• [ACTION ITEM] From the line with "def c2Exps (iw" through the line with "if iw < 2 ∨", inclusive, return each line of the data below exactly and leave the rest out.

• [Stored data]
****************************************

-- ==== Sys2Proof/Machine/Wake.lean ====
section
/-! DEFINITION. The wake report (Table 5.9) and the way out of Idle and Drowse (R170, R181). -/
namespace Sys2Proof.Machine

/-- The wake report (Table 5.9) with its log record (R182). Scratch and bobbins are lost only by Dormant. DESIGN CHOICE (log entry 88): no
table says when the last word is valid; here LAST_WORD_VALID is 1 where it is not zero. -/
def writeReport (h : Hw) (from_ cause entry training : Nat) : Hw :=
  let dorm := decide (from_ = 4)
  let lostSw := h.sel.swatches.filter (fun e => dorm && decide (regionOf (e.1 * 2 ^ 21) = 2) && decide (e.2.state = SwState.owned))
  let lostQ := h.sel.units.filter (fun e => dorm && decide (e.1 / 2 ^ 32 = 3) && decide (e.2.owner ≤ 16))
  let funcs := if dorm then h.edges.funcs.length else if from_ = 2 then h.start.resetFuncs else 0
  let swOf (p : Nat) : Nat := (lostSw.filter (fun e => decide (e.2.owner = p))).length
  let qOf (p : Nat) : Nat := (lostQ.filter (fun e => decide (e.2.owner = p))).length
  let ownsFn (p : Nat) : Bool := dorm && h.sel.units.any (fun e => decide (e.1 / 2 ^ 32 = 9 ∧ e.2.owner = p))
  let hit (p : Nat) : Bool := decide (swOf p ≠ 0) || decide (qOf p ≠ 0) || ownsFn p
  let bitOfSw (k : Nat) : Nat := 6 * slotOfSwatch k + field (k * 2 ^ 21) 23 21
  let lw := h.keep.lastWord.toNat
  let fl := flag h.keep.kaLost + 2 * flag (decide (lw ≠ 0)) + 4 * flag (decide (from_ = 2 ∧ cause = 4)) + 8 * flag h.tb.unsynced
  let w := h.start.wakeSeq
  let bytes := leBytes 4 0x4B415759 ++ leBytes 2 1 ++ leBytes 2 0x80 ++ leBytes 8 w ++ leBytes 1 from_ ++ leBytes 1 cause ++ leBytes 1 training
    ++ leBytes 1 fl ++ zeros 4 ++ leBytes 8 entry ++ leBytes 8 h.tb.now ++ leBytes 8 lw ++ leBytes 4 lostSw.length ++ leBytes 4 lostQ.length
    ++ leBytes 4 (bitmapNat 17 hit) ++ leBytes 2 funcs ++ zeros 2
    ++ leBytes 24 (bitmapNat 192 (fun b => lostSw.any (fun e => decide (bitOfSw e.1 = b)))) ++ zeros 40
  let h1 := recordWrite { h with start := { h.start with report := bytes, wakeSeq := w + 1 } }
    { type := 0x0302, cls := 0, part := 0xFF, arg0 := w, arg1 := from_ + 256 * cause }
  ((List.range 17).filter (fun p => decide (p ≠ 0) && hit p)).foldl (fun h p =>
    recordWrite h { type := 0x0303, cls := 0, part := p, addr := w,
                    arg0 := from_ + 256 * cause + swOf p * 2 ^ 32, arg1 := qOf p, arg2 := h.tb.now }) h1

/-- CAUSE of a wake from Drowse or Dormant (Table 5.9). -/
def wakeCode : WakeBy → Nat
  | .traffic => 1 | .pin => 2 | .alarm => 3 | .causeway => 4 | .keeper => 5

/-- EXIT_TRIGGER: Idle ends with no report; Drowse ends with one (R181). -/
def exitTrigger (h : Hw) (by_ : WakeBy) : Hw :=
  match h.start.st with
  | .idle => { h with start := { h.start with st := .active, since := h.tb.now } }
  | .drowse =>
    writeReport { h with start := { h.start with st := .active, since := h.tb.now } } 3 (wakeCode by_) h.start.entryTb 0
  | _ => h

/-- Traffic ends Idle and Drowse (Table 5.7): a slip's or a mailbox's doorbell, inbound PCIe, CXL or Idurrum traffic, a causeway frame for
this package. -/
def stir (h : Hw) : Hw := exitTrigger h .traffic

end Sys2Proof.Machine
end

****************************************

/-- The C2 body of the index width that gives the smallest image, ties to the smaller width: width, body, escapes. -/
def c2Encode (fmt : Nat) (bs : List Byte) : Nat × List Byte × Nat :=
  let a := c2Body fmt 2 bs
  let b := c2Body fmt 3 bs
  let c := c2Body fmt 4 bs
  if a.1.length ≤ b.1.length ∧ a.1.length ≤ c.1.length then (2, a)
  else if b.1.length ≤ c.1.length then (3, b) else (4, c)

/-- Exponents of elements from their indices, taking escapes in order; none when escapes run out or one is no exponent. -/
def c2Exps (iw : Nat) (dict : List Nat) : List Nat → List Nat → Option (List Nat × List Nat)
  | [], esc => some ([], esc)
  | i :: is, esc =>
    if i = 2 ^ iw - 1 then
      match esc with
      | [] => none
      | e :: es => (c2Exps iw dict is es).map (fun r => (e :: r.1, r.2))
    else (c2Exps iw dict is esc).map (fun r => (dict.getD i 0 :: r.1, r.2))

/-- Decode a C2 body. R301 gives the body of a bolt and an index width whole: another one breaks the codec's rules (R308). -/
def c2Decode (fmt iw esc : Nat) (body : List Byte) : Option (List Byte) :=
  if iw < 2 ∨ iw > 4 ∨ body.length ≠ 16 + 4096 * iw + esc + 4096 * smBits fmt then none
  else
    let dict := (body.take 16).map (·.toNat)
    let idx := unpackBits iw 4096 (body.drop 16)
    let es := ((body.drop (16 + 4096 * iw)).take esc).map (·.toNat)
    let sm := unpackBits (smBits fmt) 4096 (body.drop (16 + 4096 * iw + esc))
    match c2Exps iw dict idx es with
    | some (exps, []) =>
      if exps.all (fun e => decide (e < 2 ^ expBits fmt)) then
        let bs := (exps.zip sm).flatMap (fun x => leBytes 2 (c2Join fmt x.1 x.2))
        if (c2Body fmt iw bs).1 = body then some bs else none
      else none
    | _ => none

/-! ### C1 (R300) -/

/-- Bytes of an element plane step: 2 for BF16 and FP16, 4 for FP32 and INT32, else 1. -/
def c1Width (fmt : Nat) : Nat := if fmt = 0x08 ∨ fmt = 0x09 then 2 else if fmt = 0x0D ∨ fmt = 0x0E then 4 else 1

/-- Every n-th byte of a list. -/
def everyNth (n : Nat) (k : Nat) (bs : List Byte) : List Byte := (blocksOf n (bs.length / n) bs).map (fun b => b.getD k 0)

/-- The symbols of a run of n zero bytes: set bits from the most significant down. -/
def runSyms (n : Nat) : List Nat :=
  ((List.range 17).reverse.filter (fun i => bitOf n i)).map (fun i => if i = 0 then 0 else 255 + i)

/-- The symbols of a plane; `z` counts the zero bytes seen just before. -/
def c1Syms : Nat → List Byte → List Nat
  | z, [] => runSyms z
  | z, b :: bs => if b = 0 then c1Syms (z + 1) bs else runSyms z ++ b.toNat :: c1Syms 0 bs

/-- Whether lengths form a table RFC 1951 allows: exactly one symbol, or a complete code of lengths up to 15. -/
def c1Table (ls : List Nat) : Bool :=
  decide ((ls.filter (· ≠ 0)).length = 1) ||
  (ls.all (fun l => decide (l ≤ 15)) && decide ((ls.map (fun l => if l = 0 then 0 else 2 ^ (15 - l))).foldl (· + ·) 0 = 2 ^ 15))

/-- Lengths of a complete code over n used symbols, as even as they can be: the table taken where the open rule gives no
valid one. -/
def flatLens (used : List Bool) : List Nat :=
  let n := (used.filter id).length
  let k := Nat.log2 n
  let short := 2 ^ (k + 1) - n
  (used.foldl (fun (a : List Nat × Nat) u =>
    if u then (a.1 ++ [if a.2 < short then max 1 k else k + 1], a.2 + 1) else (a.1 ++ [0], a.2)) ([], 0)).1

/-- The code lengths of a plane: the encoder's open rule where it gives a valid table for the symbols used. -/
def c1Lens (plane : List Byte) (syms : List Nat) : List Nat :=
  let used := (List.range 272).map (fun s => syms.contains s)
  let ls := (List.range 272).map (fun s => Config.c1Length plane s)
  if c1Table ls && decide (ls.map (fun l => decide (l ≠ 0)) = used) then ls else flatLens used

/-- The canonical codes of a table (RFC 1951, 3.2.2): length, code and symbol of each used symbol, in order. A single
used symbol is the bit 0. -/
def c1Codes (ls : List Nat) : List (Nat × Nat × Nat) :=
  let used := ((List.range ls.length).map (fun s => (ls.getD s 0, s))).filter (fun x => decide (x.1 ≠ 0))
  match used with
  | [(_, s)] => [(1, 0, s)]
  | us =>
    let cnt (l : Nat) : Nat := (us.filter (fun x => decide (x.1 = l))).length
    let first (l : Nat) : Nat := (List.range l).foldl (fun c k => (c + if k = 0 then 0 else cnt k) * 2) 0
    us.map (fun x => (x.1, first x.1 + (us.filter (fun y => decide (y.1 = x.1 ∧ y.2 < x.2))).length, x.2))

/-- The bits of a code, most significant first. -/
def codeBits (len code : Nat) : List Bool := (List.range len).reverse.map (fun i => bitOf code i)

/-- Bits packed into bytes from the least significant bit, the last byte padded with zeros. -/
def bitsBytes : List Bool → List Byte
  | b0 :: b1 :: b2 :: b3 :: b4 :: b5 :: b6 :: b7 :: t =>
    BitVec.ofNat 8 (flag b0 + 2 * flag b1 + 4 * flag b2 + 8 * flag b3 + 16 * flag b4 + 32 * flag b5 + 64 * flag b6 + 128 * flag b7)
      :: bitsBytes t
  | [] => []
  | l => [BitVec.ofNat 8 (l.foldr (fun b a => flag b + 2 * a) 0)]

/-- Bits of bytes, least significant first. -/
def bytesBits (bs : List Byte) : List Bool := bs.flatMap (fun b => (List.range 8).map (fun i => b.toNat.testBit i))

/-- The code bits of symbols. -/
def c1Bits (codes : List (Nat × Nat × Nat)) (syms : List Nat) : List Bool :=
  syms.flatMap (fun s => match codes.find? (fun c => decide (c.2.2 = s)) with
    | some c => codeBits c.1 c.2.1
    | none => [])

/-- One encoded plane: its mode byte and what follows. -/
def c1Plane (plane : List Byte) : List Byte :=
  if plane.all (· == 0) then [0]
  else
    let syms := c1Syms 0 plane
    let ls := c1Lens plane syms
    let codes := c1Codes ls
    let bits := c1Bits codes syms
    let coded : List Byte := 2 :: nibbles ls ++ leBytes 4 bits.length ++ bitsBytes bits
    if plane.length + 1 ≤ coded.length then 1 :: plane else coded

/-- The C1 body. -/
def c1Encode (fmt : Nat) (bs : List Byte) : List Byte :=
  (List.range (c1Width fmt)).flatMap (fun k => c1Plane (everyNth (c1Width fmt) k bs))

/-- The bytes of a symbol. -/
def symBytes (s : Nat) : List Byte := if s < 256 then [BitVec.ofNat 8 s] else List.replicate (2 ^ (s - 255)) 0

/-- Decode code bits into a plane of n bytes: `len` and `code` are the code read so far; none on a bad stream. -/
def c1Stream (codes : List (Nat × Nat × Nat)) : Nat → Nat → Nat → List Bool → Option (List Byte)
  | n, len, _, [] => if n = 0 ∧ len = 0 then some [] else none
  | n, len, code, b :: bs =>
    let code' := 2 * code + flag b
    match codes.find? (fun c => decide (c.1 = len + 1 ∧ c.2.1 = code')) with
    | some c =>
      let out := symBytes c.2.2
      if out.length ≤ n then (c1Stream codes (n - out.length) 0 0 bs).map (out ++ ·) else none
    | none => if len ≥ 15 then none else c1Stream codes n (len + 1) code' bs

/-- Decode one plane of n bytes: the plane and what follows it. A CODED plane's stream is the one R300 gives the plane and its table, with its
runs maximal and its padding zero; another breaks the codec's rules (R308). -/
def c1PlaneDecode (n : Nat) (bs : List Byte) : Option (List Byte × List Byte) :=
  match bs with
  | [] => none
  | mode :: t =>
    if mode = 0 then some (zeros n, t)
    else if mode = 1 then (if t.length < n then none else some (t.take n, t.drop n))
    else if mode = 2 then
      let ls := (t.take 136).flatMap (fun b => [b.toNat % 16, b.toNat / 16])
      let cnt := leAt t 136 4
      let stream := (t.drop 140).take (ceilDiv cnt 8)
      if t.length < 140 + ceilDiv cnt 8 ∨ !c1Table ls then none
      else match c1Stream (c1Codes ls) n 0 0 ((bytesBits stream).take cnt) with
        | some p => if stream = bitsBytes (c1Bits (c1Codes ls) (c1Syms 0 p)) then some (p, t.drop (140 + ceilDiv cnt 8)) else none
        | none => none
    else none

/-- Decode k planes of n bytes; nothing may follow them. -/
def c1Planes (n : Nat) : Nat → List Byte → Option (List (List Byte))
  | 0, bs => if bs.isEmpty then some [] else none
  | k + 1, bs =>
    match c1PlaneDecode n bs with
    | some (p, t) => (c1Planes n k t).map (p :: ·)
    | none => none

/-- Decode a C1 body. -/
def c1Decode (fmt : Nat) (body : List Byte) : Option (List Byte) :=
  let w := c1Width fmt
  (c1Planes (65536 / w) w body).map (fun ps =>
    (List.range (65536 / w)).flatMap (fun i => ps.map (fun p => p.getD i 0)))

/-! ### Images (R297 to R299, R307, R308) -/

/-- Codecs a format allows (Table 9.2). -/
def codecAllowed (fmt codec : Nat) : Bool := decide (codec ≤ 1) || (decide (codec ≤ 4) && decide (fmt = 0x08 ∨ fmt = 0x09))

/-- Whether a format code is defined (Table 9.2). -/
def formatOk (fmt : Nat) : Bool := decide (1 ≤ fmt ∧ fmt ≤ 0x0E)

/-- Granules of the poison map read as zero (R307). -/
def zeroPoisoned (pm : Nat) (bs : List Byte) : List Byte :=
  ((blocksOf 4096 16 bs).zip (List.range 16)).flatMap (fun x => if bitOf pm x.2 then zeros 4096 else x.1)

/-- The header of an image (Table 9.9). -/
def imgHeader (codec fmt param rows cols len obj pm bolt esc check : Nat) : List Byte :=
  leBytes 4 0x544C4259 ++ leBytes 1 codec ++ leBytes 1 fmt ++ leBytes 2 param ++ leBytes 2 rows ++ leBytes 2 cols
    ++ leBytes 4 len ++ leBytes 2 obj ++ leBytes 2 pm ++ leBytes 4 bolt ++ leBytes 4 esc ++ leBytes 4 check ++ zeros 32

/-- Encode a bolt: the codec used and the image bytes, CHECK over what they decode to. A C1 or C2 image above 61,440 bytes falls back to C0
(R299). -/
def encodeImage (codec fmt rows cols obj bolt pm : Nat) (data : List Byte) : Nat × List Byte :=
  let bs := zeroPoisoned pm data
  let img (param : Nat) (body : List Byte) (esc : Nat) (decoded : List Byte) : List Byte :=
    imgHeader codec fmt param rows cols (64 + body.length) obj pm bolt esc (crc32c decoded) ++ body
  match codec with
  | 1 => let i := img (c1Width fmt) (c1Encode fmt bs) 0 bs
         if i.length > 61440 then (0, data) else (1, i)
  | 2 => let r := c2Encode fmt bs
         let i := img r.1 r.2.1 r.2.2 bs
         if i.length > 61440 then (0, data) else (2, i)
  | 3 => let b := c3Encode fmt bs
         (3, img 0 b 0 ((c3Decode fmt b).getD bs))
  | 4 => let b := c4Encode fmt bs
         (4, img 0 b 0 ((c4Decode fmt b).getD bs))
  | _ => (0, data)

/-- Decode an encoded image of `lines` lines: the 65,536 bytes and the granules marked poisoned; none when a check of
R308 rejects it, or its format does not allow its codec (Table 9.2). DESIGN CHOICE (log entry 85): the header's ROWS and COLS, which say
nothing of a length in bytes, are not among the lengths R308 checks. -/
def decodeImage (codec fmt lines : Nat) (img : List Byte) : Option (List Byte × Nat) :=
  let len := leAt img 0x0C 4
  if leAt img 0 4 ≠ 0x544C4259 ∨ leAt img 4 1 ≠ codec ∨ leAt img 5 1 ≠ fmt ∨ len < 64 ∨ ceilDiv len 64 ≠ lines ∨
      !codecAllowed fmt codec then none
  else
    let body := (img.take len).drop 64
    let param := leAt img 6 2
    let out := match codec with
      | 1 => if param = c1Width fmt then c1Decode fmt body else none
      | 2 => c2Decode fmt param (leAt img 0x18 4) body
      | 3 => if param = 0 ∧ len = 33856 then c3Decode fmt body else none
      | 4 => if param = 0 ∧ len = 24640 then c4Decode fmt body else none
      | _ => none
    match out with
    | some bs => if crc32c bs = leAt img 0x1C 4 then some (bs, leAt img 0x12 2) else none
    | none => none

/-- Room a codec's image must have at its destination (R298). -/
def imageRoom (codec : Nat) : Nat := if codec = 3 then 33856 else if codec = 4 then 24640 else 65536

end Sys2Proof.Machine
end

****************************************

• [OUTPUT OF THE EXERCISE]
def c2Exps (iw : Nat) (dict : List Nat) : List Nat → List Nat → Option (List Nat × List Nat)
  | [], esc => some ([], esc)
  | i :: is, esc =>
    if i = 2 ^ iw - 1 then
      match esc with
      | [] => none
      | e :: es => (c2Exps iw dict is es).map (fun r => (e :: r.1, r.2))
    else (c2Exps iw dict is esc).map (fun r => (dict.getD i 0 :: r.1, r.2))

/-- Decode a C2 body. R301 gives the body of a bolt and an index width whole: another one breaks the codec's rules (R308). -/
def c2Decode (fmt iw esc : Nat) (body : List Byte) : Option (List Byte) :=
  if iw < 2 ∨ iw > 4 ∨ body.length ≠ 16 + 4096 * iw + esc + 4096 * smBits fmt then none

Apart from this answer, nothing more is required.